Problem requirements ::
Reproduce the records exactly, beginning with their first line and ending with the line that contains "def State.ackFrom (s", and output nothing more.

Data supplied ::

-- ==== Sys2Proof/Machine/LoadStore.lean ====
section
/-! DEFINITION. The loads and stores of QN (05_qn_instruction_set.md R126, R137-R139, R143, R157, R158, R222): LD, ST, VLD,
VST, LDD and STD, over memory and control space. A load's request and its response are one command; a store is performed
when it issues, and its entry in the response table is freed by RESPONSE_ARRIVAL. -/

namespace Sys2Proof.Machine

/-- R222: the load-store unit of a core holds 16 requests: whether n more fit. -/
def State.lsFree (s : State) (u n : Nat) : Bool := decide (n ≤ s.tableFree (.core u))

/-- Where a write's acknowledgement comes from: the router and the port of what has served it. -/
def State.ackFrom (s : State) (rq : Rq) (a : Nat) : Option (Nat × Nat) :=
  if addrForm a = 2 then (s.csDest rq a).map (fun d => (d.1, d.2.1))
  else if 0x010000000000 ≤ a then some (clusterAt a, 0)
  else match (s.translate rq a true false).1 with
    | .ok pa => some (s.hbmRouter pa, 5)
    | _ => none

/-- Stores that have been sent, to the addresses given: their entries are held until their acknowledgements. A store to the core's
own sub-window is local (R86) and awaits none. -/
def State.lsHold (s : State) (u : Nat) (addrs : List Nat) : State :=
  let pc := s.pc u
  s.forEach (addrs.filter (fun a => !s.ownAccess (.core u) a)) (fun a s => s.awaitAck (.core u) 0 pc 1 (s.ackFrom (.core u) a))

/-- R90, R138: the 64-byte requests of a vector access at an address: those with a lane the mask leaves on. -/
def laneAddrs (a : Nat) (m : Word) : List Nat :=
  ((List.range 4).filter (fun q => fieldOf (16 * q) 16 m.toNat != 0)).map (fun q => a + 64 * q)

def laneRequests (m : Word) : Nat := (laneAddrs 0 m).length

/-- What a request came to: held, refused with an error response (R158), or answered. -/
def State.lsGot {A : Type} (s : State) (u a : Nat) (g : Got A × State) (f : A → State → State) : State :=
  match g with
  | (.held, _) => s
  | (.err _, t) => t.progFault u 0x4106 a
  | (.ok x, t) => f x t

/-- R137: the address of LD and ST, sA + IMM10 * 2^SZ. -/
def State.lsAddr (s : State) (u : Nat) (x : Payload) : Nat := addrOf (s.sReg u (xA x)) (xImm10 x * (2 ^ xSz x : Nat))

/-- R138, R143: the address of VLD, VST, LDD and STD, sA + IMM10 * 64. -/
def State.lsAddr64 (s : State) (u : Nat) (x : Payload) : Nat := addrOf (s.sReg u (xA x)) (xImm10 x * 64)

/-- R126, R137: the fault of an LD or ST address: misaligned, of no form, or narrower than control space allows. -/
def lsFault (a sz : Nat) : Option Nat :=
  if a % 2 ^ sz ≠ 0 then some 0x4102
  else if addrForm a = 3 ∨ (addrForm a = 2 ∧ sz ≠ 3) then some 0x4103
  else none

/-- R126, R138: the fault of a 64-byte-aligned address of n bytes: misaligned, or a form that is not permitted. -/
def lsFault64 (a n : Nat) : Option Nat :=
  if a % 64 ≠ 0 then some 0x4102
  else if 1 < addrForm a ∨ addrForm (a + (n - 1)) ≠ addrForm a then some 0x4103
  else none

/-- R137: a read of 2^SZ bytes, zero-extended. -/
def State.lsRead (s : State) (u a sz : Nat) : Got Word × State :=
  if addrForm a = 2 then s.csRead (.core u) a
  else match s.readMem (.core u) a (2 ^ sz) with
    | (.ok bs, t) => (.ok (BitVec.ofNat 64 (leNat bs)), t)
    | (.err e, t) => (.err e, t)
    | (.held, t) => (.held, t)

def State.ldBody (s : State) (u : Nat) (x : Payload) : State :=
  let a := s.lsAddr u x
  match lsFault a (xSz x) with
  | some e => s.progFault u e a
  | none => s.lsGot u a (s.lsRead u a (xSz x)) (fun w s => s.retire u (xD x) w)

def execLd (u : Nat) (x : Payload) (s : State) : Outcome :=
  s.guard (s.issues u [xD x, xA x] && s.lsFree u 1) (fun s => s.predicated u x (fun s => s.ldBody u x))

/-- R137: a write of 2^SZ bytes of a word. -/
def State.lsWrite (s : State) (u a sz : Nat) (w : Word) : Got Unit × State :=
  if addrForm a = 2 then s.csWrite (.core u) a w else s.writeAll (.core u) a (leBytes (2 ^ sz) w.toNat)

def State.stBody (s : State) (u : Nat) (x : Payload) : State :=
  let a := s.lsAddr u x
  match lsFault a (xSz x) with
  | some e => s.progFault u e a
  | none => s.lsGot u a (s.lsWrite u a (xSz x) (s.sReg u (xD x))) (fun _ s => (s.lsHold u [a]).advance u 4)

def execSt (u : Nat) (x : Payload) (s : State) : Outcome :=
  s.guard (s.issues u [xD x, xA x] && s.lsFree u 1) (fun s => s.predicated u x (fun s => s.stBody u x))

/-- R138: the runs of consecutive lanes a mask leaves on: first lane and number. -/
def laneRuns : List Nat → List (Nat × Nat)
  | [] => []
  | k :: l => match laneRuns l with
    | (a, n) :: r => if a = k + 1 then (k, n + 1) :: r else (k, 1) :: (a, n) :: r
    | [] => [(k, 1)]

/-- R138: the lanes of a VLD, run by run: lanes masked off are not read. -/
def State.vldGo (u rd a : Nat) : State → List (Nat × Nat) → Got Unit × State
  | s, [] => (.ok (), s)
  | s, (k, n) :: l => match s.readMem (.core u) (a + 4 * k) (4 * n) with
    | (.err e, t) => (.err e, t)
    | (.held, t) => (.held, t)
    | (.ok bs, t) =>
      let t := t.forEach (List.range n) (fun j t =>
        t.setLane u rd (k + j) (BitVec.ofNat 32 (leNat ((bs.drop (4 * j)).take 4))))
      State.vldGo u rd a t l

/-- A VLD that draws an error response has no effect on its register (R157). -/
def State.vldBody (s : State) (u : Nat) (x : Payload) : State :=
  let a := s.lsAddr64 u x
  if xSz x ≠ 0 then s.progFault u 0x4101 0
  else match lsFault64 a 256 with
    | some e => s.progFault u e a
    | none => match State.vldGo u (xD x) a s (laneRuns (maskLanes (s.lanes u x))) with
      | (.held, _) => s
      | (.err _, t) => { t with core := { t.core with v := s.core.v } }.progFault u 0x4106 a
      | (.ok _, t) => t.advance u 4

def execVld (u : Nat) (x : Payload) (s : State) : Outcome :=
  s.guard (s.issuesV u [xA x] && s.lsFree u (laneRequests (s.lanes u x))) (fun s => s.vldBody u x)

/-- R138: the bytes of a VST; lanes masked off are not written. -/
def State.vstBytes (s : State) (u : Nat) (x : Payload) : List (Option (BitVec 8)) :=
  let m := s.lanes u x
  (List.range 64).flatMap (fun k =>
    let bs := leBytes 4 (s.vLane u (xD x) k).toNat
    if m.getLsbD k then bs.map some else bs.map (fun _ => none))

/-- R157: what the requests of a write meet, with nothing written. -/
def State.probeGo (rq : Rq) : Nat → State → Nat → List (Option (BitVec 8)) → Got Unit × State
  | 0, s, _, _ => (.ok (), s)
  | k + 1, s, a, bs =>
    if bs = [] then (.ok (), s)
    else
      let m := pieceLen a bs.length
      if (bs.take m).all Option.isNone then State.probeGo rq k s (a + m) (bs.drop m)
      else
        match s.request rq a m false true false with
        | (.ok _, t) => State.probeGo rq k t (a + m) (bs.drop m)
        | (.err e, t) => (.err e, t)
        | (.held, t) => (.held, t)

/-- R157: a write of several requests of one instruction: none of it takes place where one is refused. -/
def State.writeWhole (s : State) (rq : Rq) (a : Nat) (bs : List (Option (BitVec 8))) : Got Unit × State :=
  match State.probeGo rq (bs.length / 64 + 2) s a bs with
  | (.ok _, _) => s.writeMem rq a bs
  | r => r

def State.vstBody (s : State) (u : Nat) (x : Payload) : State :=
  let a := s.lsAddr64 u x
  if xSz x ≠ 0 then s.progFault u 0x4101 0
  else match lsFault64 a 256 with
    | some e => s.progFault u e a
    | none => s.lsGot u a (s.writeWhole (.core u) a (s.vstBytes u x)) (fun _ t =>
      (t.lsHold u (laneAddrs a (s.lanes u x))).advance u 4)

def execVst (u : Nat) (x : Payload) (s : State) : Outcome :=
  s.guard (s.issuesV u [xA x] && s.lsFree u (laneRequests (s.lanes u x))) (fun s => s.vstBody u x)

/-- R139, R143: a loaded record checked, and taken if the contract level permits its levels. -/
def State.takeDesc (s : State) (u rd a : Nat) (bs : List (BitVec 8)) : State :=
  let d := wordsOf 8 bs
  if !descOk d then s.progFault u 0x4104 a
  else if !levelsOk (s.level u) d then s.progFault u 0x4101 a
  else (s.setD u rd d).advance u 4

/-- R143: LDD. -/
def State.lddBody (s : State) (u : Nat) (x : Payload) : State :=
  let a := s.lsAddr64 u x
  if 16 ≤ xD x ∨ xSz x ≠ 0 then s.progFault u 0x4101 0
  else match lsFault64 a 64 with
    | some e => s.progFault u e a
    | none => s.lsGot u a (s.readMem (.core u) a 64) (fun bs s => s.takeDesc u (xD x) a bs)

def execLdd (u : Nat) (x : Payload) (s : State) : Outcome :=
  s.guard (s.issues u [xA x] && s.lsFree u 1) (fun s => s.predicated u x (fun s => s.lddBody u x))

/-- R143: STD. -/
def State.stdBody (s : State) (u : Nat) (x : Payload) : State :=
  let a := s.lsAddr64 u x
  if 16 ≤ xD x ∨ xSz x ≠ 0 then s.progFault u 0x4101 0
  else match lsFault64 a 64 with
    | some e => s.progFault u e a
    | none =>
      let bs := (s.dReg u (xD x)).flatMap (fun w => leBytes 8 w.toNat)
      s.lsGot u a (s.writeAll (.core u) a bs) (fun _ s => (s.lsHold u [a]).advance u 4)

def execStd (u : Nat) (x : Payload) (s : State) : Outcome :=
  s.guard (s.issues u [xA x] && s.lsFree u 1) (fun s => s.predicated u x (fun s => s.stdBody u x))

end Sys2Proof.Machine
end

Solution for this problem ::
-- ==== Sys2Proof/Machine/LoadStore.lean ====
section
/-! DEFINITION. The loads and stores of QN (05_qn_instruction_set.md R126, R137-R139, R143, R157, R158, R222): LD, ST, VLD,
VST, LDD and STD, over memory and control space. A load's request and its response are one command; a store is performed
when it issues, and its entry in the response table is freed by RESPONSE_ARRIVAL. -/

namespace Sys2Proof.Machine

/-- R222: the load-store unit of a core holds 16 requests: whether n more fit. -/
def State.lsFree (s : State) (u n : Nat) : Bool := decide (n ≤ s.tableFree (.core u))

/-- Where a write's acknowledgement comes from: the router and the port of what has served it. -/
def State.ackFrom (s : State) (rq : Rq) (a : Nat) : Option (Nat × Nat) :=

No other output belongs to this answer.